CDC: Coronavirus can linger for 'hours' in the air, airborne spread is possible

CDC: Coronavirus can linger for 'hours' in the air, airborne spread is possible
Posted at 1:47 PM, Oct 05, 2020
and last updated 2020-10-05 14:47:54-04

The Centers for Disease Control and Prevention is now publicly acknowledging people can be infected with the coronavirus through airborne transmission, especially in enclosed spaces with inadequate ventilation.

The update embraces growing evidence and international research showing the coronavirus can linger in the air longer - for minutes and hours - and travel farther than six feet.

The update comes two weeks after the official CDC website was updated to reflect this, only to be removed a few days later with the agency saying it was “posted in error” before it was fully reviewed.

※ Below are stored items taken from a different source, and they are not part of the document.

/-- Element `i` of the output of rank `r` (R387). -/
def collElem (kind rop n root : Nat) (t : Ty) (ins : List (List Byte)) (r i : Nat) : Nat × Bool :=
  let e := t.width / 8
  let at_ := fun q j => tileElem e (ins.getD q []) j
  match kind with
  | 0 => collReduce rop t (ins.map (fun b => tileElem e b i))
  | 1 => collReduce rop t (ins.map (fun b => tileElem e b (r * n + i)))
  | 2 => (at_ (i / n) (i % n), false)
  | 3 => (at_ root i, false)
  | _ => (at_ (i / n) (r * n + i % n), false)

/-- The input tile of a rank, none where an uncorrectable error stands in an element of it (R389). -/
def State.collInput (s : State) (chip cid grow rank n : Nat) : Option (List Byte) :=
  match s.pkgOf chip with
  | none => some []
  | some q =>
    match (s.chip q).collAt cid grow rank with
    | none => some []
    | some (_, k) =>
      match (s.chip q).localAt k.blk (crIn k.crec.toNat) n with
      | none => some []
      | some t => s.readTgt q t n

/-- The input tiles of every rank of a coordinator's collective, in rank order. -/
def State.collInputs (s : State) (k : Coord) : List (Option (List Byte)) :=
  match k.params.find? (fun e => e.1 = 0) with
  | none => []
  | some p0 =>
    let r0 := p0.2.2.1.toNat
    let n := collIn (collKind p0.2.2.2.2.toNat) r0 * (p0.2.2.2.1.width / 8)
    (List.range (crRanks r0)).map (fun r =>
      s.collInput (((k.params.find? (fun q => q.1 = r)).map (fun q => q.2.1)).getD 0) k.cid k.grow r n)

/-- The result of every rank as messages of at most 512 bytes, each with the number of its saturated elements. -/
def State.sendResults (s : State) (p : Nat) (k : Coord) : State :=
  match k.params.find? (fun e => e.1 = 0) with
  | none => s
  | some p0 =>
    let r0 := p0.2.2.1.toNat
    let t := p0.2.2.2.1
    let w := p0.2.2.2.2.toNat
    let e := t.width / 8
    let kind := collKind w
    let ranks := List.range (crRanks r0)
    let chipOf := fun r => ((k.params.find? (fun q => q.1 = r)).map (fun q => q.2.1)).getD 0
    let ins := (s.collInputs k).map (fun b => b.getD [])
    let per := 512 / e
    let count := collOut kind r0
    ranks.foldl (fun s r =>
      (List.range ((count + per - 1) / per)).foldl (fun s j =>
        let els := (List.range (Nat.min per (count - j * per))).map (fun i => collElem kind (collRop w) (crN r0) (crRoot r0) t ins r (j * per + i))
        s.sendCl p (chipOf r) 1 k.cid r { Packet.blank with
          addr := BitVec.ofNat 64 (512 * j), data := els.flatMap (fun v => leBytes e v.1), ctx := k.grow,
          unit := (els.filter (fun v => v.2)).length }) s) s

/-- What parameters say of TYPE and WORD, which no header holds: as the sender decodes them, or where they are not known those of the rank that the
coordinator's chip runs. -/
def Chip.clWord (c : Chip) (k : Packet) (cid grow : Nat) : Option (Ty × Word) :=
  if k.ctx ≠ noGrid then some (k.ty, BitVec.ofNat 32 k.unit)
  else (c.colls.find? (fun e => e.2.cid = cid && e.2.grow = grow && e.2.started && e.2.outcome.isNone)).map (fun e => (e.2.ty, e.2.word))

/-- Whether the chip of a rank cannot perform a collective (R382). -/
def State.rankRefuses (s : State) (chip : Nat) (t : Ty) (w : Word) : Bool :=
  (s.pkgOf chip).any (fun q => (s.chip q).unable (capKindBit (collKind w.toNat)) || (s.chip q).unable (capCollBit t))

/-- Whether the parameters of a rank were sent under other tables than the coordinator's chip has (R391): its chip has yet to apply a loss that this one has
applied, and which will decide the rank (`some true`), or the other way round (`some false`). DEDUCED. -/
def State.clTables (s : State) (c : Chip) (k : Packet) (cid rank grow : Nat) (chips : List Nat) : Option Bool :=
  (s.pkgOf k.src).bind (fun q =>
    match (s.chip q).collAt cid grow rank with
    | none => none
    | some (_, e) => if e.chips = chips then none else some (decide ((s.chip q).pel.rep.seq < c.pel.rep.seq)))

/-- The uncorrectable errors in the inputs of a collective are met by its unit (R389, R496). -/
def State.collSense (s : State) (k : Coord) : State :=
  k.params.foldl (fun s e =>
    match s.pkgOf e.2.1 with
    | none => s
    | some q =>
      match (s.chip q).collAt k.cid k.grow e.1 with
      | none => s
      | some (_, x) =>
        let r := x.crec.toNat
        let n := collIn (collKind x.word.toNat) r * (x.ty.width / 8)
        match (s.chip q).localAt x.blk (crIn r) n with
        | none => s
        | some t => s.sense q t n ((s.chip q).poisonStatus 5)) s

/-- CL_PARAMETERS (R386, R389): the coordinator hears a rank; once it has heard all, all agree and no element is damaged, the results go out. A
collective with a rank on a chip that is lost is none any more, nor one whose tables are older (R391). -/
def execClParameters (p net : Nat) (s : State) : Host.Outcome State Fault Refusal :=
  .next (match s.clPacket p net 0 with
    | none => s
    | some (pk, cid, rank, grow) =>
      let c := s.chip p
      match c.clWord pk cid grow with
      | none => s
      | some (t, w) =>
        let s1 := s.dropNet net
        let chips := c.rankChips grow (ofLe pk.data)
        let tables := s.clTables c pk cid rank grow chips
        if tables = some false then s
        else if !chips.all c.reaches || tables = some true then s1
        else
          let k0 := c.coordAt cid grow rank
          let mine := (rank, pk.src, BitVec.ofNat 512 (ofLe pk.data), t, w)
          let ps := k0.params ++ [mine]
          let clash := k0.params.any (fun e => e.1 = rank) || (ps.find? (fun e => e.1 = 0)).any (fun z => ps.any (fun e => !paramsAgree z e))
          let k1 := { k0 with params := ps, chips := (k0.chips ++ chips).dedup }
          let all := 0 < k1.ranks && (List.range k1.ranks).all (fun r => ps.any (fun e => e.1 = r))
          let want := if k0.decided.isSome || k0.want.isSome then k0.want
            else if s.rankRefuses pk.src t w then some 5 else if clash then some 2
            else if all && (s1.collInputs k1).any Option.isNone then some 4 else none
          let k := { k1 with want := want }
          let s2 := (if want = some 4 && k0.want.isNone then s1.collSense k1 else s1).modChip p (fun c => c.setCoord k0 k)
          match k.decided with
          | some d => s2.sendDecision p k d rank pk.src
          | none => if want.isNone && all then s2.sendResults p k else s2)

The draft language seemed to imply aerosol or airborne transmission was the main way the coronavirus spreads, and the CDC says that is not the case.

“Infections occur mainly through exposure to respiratory droplets when a person is in close contact with someone who has COVID-19,” the CDC states.

Their added section is titled “COVID-19 can sometimes be spread by airborne transmission,” and includes information about smaller particles lingering in the air after an infected person had left the space.

"Some infections can be spread by exposure to virus in small droplets and particles that can linger in the air for minutes to hours," it reads.

“There is evidence that under certain conditions, people with COVID-19 seem to have infected others who were more than 6 feet away. These transmissions occurred within enclosed spaces that had inadequate ventilation. Sometimes the infected person was breathing heavily, for example while singing or exercising,” the new section on the CDC’s website reads. “These transmissions occurred within enclosed spaces that had inadequate ventilation.”

The World Health Organization changed their guidance in July and noted the prevalence of airborne transmission of coronavirus and particles lingering in the air.Hundreds of scientists encouraged the WHO to make the acknowledgement following research and studies.